Но я опасаюсь одного: я так изнемог из-за разлуки с Вис, что могу умереть прежде, чем ее увижу. Но это кажется мне радостью, ибо если смерть меня застигнет по пути, я буду похоронен при дороге, и всякий путник будет знать повесть о моих страданиях и мои горести из-за любви к ней. Какой бы странник или путник ни проходил у моей могилы, он здесь отдохнет и пожалеет меня. Узнав же о моих испытаниях, он будет молить бога о моем прощении. Он скажет: «Рамин был скитальцем и умер от любви!» Странник жалеет странника, и они вспоминают и уважают друг друга. Все скитальцы достойны сожаления, но никто не вспоминает их. Для меня смерть от руки врага была бы позорной смертью. Но если я умру от тоски по моей возлюбленной, то такая смерть — для меня великая слава.

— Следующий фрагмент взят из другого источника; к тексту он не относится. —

/-- R223 to R230, R263 to R276, R279, R280, R311, R315, R471: an open copy reads its scratch source; the clear of its lines reaches a receiver; its
engine makes its next piece; a line is written piece by piece, and its last one fills a channel's slot; a ring arrival at a placed rank is counted; a
failed copy fills its slots with FT and leaves an entry in each receiver's fault table; a delivered fault is replayed; a claim takes
a free channel slot, or its sender sees that its receiver has ended; a stream's lines follow in order. That a failed copy's counters
fall at COPY_FAILURE (log 51), which free slot a claim takes (log 23) and what counts as one arrival (log 107) are the model's. -/
def Obligations.CopyEventsComplete : Prop :=
  (∀ (id : Nat) (s : State) (c : CopyCmd) (bs : List (Byte × Bool)), tget s.net.copies id = some c → c.srcRead = none → c.failed = none →
    c.recvs ≠ [] → copyOpened s c = true → sourceHeld s c = false → sourceBytes s (copySources c) = some bs →
    let got := pickRanges s.free (copySources c) c.srcOld bs
    let s1 := { s with free := s.free + bs.length / 16 + 4 }
    let s2 := if c.counts then modWarp s1 c.warp (fun w => { w with cp := w.cp - 1 }) else s1
    Happens (.copySourceRead id) s (settleCopy (modCopy s2 id (fun c => { c with srcRead := some got, counts := false })) id)) ∧
  (∀ (id : Nat) (s : State) (c : CopyCmd), tget s.net.copies id = some c →
    (∀ t, clearNext s c = some t → Happens (.copyPiece id) s t) ∧
    (clearNext s c = none → copyOpen s c = true →
      let s1 := modBay s c.bay (fun b => { b with lastCore := c.core % 12 })
      Happens (.copyPiece id) s (if writesGlobal c.kind then writePiece s1 c else readPiece s1 c))) ∧
  (∀ (id : Nat) (s : State) (m : LineMsg), tget s.net.lines id = some m → lineReady s m = true →
    let n := 16 - m.place.off % 16
    (n < m.data.length → Happens (.copyLineWrite id) s (modNet (writeLine s m n false) (fun t => { t with
      lines := tput t.lines id { m with place := { m.place with off := m.place.off + n }, data := m.data.drop n } }))) ∧
    (m.data.length ≤ n →
      let t := wakeLines (modNet (writeLine s m n m.last) (fun n => { n with lines := terase n.lines id }))
      (∀ c, tget t.net.copies m.copy = some c → Happens (.copyLineWrite id) s (settleCopy (fillSlot t c) m.copy)) ∧
      (tget t.net.copies m.copy = none → Happens (.copyLineWrite id) s t))) ∧
  (∀ (id : Nat) (s : State) (r : RingMsg), tget s.net.rings id = some r →
    (∀ c, tget s.net.copies r.copy = some c → ordBlocked s c = false) → (∀ k ∈ r.after, tget s.net.lines k = none) →
    (placedBlock s r.ring.cluster r.ring.rank).isSome = true →
    Happens (.ringArrival id) s (settleCopy (ringArrive (modNet s (fun n => { n with rings := terase n.rings id })) r.ring r.slot r.bytes r.clamp)
      r.copy)) ∧
  (∀ (id : Nat) (e : Nat × Nat × Nat) (s : State) (c : CopyCmd), tget s.net.copies id = some c →
    c.failed = some e → c.done = false → (∀ e ∈ s.net.lines, e.2.copy ≠ id) → (∀ e ∈ s.net.rings, e.2.copy ≠ id) →
    (∀ e ∈ s.net.cpw, e.grp ≠ id) → (∀ r ∈ liveReceivers s c, r.2.1.faults.length < 16 ∧ onTheWay s r.2.1 = false) →
    Happens (.copyFailure id) s (wakeLines (failSlots
      (modCopy (dropLines (uncountCopy s c) c) id (fun c => { c with done := true, counts := false, grp := none, uncleared := [] }))
      (liveReceivers s c) id e))) ∧
  (∀ (block entry : Nat) (s : State) (b : Block) (f : CopyFault) (c : CopyCmd), tget s.blocks block = some b → b.faults[entry]? = some f →
    tget s.net.copies f.copy = some c → f.delivered = true → slotAwaited s b f = true →
    let recvs := c.recvs.filter (fun r => r.ring == f.ring && r.slot == f.slot)
    let c' := { c with
      id := s.fresh, recvs := recvs, failed := if f.cause = cILL then c.failed else none, done := false, opened := false
      uncleared := if writesGlobal c.kind then [] else lineKeys recvs c.made c.total, buf := [], bufClamps := 0 }
    Happens (.copyReplay block entry) s (sweepCopies (modNet (modBlock { s with fresh := s.fresh + 1 } block (fun b => { b with faults := b.faults.erase f }))
      (fun n => { n with copies := tput n.copies s.fresh c' })))) ∧
  (∀ (id n k gid bid : Nat) (s : State) (c : CopyCmd) (cl : Cluster) (g : Grid) (b : Block) (w : Warp), tget s.net.copies id = some c →
    c.kind = .chan n k → tget s.clusters c.cluster = some cl → cl.grid = gid → tget s.grids gid = some g → c.recvs = [] →
    tget s.warps c.warp = some w →
    let e := recChannel g.record n
    blockAt s gid c.count (chDrank e) = some (bid, b) → b.started = true →
    (b.ended = true → Happens (.channelClaim id) s
      (reissue (modNet s (fun t => { t with copies := terase t.copies id })) c.warp (fun p => p.cond == .chSend id))) ∧
    (b.ended = false → b.chWait.contains (n, id) = false →
      Happens (.channelClaim id) s (modBlock s bid (fun b => { b with chWait := b.chWait ++ [(n, id)] }))) ∧
    (∀ j, b.ended = false → b.chWait.find? (fun q => q.1 == n) = some (n, id) → w.cp < 63 → coreCopies s c.core < 16 →
      bayCopies s c.bay < 128 → freeSlot s b n (chSlotsN e) = some j → ∃ t, Happens (.channelClaim id) s t ∧
        (tget t.net.copies id).map (fun c => (c.kind, c.counts)) = some (.chan n j, true) ∧
        (tget t.warps c.warp).map (·.cp) = some (w.cp + 1))) ∧
  (∀ (id : Nat) (s : State) (m : LineMsg), tget s.net.lines id = some m → m.held = true →
    (∀ e ∈ s.net.lines, e.1 < id → e.2.held = true → e.2.place.rank = m.place.rank →
      (tget s.net.copies e.2.copy).bind (fun c => copyStream c e.2.place.rank) ≠
        (tget s.net.copies m.copy).bind (fun c => copyStream c m.place.rank)) →
    Happens (.streamRelease id) s (modNet { s with fresh := s.fresh + 1 } (fun n => { n with
      lines := tput n.lines id { m with held := false, out := s.fresh } })))

/-- R285, R286, R299, R316 to R335: a load's lanes of one region look for their values; a prefetch starts fills; a fill arrives at its
home slice, and a lease fill, which its home serves first, at its proxy; a packet is performed at its home, or moves on there;
expired lease copies go; the splice buffer absorbs a REDG, sending its oldest entry home where it is full; the home records and
confirms an entry, and recalls and combines a recorded one. -/
def Obligations.HomeEventsComplete : Prop :=
  (∀ (id lid : Nat) (s : State) (r : L2Req) (l : PLoad) (w : Warp), tget s.net.reqs id = some r → r.load = some lid →
    tget s.net.loads lid = some l → tget s.warps l.warp = some w → loadBefore s l.warp l.id = false →
    let t := (openParts l r.region).foldl (fun s p => serveLane s r l w p) s
    let left := ((tget t.net.loads lid).map (fun l => openParts l r.region)).getD []
    let u := endVisit t r left
    Happens (.l2Request id) s (if left.isEmpty then dropReq u id else u)) ∧
  (∀ (id : Nat) (s : State) (r : L2Req), tget s.net.reqs id = some r → r.load = none → Happens (.l2Request id) s (dropReq (prefetchAt s r) id)) ∧
  (∀ (id k : Nat) (bad : BitVec 16) (s : State) (f : Fill), findFill s id = some (k, f) →
    (homeOf s (f.region * 512 + 32 * ((grainsOfMask f.grains).headD 0))).isSome = true →
    (∀ t, f.lease = false → fillHome s k f bad = some t → Happens (.gapFillArrival id bad) s t) ∧
    (∀ t at', f.lease = true → f.served = some at' → fillLease s k f at' = some t → Happens (.gapFillArrival id bad) s t) ∧
    (∀ t u, f.lease = true → f.served = none → serveLease s f = (some t, u) → ∃ v, Happens (.gapFillArrival id bad) s v ∧
      ((leaveLease t f).slices[k]?.isSome = true → ∀ y ∈ ((sliceOf v k).fills.filter (fun y => y.id == id)), y.served = some t.clock))) ∧
  (∀ (id k : Nat) (bad : BitVec 16) (s : State) (f : Fill), findFill s id = some (k, f) →
    homeOf s (f.region * 512 + 32 * ((grainsOfMask f.grains).headD 0)) = none → Happens (.gapFillArrival id bad) s (dropFill s k id)) ∧
  (∀ (id : Nat) (s : State) (e : WinEnt), tget s.net.flushes id = none → findEnt s id = some e → entReady s e = true →
    Happens (.homeWrite id) s (placeEnt s e)) ∧
  (∀ (id : Nat) (s : State) (e : WinEnt), tget s.net.flushes id = none → findEnt s id = some e → e.held = true →
    loadBefore s e.warp e.grp = false → Happens (.homeWrite id) s (modNet { s with fresh := s.fresh + 1 } (fun n => { n with
      nts := n.nts.map (fun x => if x.id = e.id then { x with id := s.fresh, held := false } else x) }))) ∧
  (∀ (id : Nat) (s : State) (f : FlushCmd), tget s.net.flushes id = some f → Happens (.homeWrite id) s (flushStep s f)) ∧
  (∀ (slice : Nat) (s : State), Happens (.leaseExpiry slice) s (purgeExpired s slice)) ∧
  (∀ (id bay : Nat) (op : AtomOp) (s : State) (e : WinEnt), findEnt s id = some e → bayOfEnt s id = some bay → e.kind = .redg op →
    e.performed = false → absorbable s e = true → absorbed s id = false → behindLive s bay e = false →
    (∀ x, spliceEntOf s bay e.grain = some x →
      let x' := { mergePart op e x with mid := (entMaster s e).1 }
      Happens (.spliceAbsorb id) s (if x.confirmed then performAtBay (modSplice s bay e.grain (fun _ => x')) id
        else modSplice s bay e.grain (fun _ => { x' with waiters := x'.waiters ++ [id] }))) ∧
    (spliceEntOf s bay e.grain = none →
      let new : SpliceEnt := ⟨e.grain, op.aop, op.ty, List.replicate 32 0, 0, false, false, s.clock, [id], (entMaster s e).1⟩
      ((bayOf s bay).splice.length < 512 → Happens (.spliceAbsorb id) s
        (modBay s bay (fun b => { b with splice := b.splice ++ [mergePart op e new] }))) ∧
      (∀ old rest, 512 ≤ (bayOf s bay).splice.length →
        sortBy (fun (a b : SpliceEnt) => decide (a.age ≤ b.age)) (bayOf s bay).splice = old :: rest → Happens (.spliceAbsorb id) s
          (modBay (sendPartial s bay old) bay (fun b => { b with splice := b.splice ++ [mergePart op e new] }))))) ∧
  (∀ (bay grain k : Nat) (s0 : State) (x : SpliceEnt),
    let s := reelHook s0 (32 * grain)
    spliceEntOf s bay grain = some x → homeOf s (32 * grain) = some k → x.recorded = false →
    partialAway s bay grain = false → heldAt s k grain = false →
    (∀ d, (sliceOf s k).splice.find? (fun d => d.grain == grain) = some d → d.called = false →
      Happens (.spliceRecordRequest bay grain) s0 (if d.aop = x.aop ∧ d.ty = x.ty then recordSplice s k bay x else sendPartial s bay x)) ∧
    ((∀ d ∈ (sliceOf s k).splice, d.grain ≠ grain) → Happens (.spliceRecordRequest bay grain) s0
      (if (sliceOf s k).splice.length < 512 then recordSplice s k bay x else sendPartial s bay x))) ∧
  (∀ (bay grain : Nat) (s : State) (x : SpliceEnt), spliceEntOf s bay grain = some x → x.confirmed = false → x.recorded = true →
    Happens (.spliceConfirm bay grain) s
      (performEnts (modSplice s bay grain (fun x => { x with confirmed := true, waiters := [] })) x.waiters)) ∧
  (∀ (bay grain k : Nat) (s : State), homeOf s (32 * grain) = some k →
    (∃ d ∈ (sliceOf s k).splice, d.grain = grain ∧ d.called = true ∧ d.bays.getLsbD bay = true) → partialAway s bay grain = false →
    (∀ x, spliceEntOf s bay grain = some x → x.confirmed = true → Happens (.spliceRecall bay grain) s (sendPartial s bay x)) ∧
    (∀ x, spliceEntOf s bay grain = some x → x.confirmed = false → x.recorded = false →
      Happens (.spliceRecall bay grain) s (clearSpliceBit s k bay grain)) ∧
    (spliceEntOf s bay grain = none → Happens (.spliceRecall bay grain) s (clearSpliceBit s k bay grain))) ∧
  (∀ (id bay k : Nat) (s : State) (x : SpliceEnt), tget s.net.partials id = some (bay, x) → homeOf s (32 * x.grain) = some k →
    let s1 := reelHook s (32 * x.grain)
    grainPresent s1 k false (32 * x.grain) = true →
    let t := leaveAt (performEnts (modNet (applyPartial s1 x) (fun n => { n with partials := terase n.partials id })) x.waiters) k x.grain id
    (x.recorded = true → Happens (.splicePartialCombine id) s (clearSpliceBit t k bay x.grain)) ∧
    (x.recorded = false → atTurn s1 k x.grain id = true → spliceOf s1 k x.grain = none → Happens (.splicePartialCombine id) s t))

Я сражался во многих битвах и не раз обращал в бегство полчища врагов. Многих витязей я зарубил мечом, я убивал слонов, львов и других диких зверей; враг не мог устоять предо мной; солнце сверкает на острие моего копья, земля лобзает бразды моего коня; я обратил в прах, как врагов, даже планеты, но страсть к моей возлюбленной обратила меня, победителя, в ничто, и мир насыщен для меня горечью.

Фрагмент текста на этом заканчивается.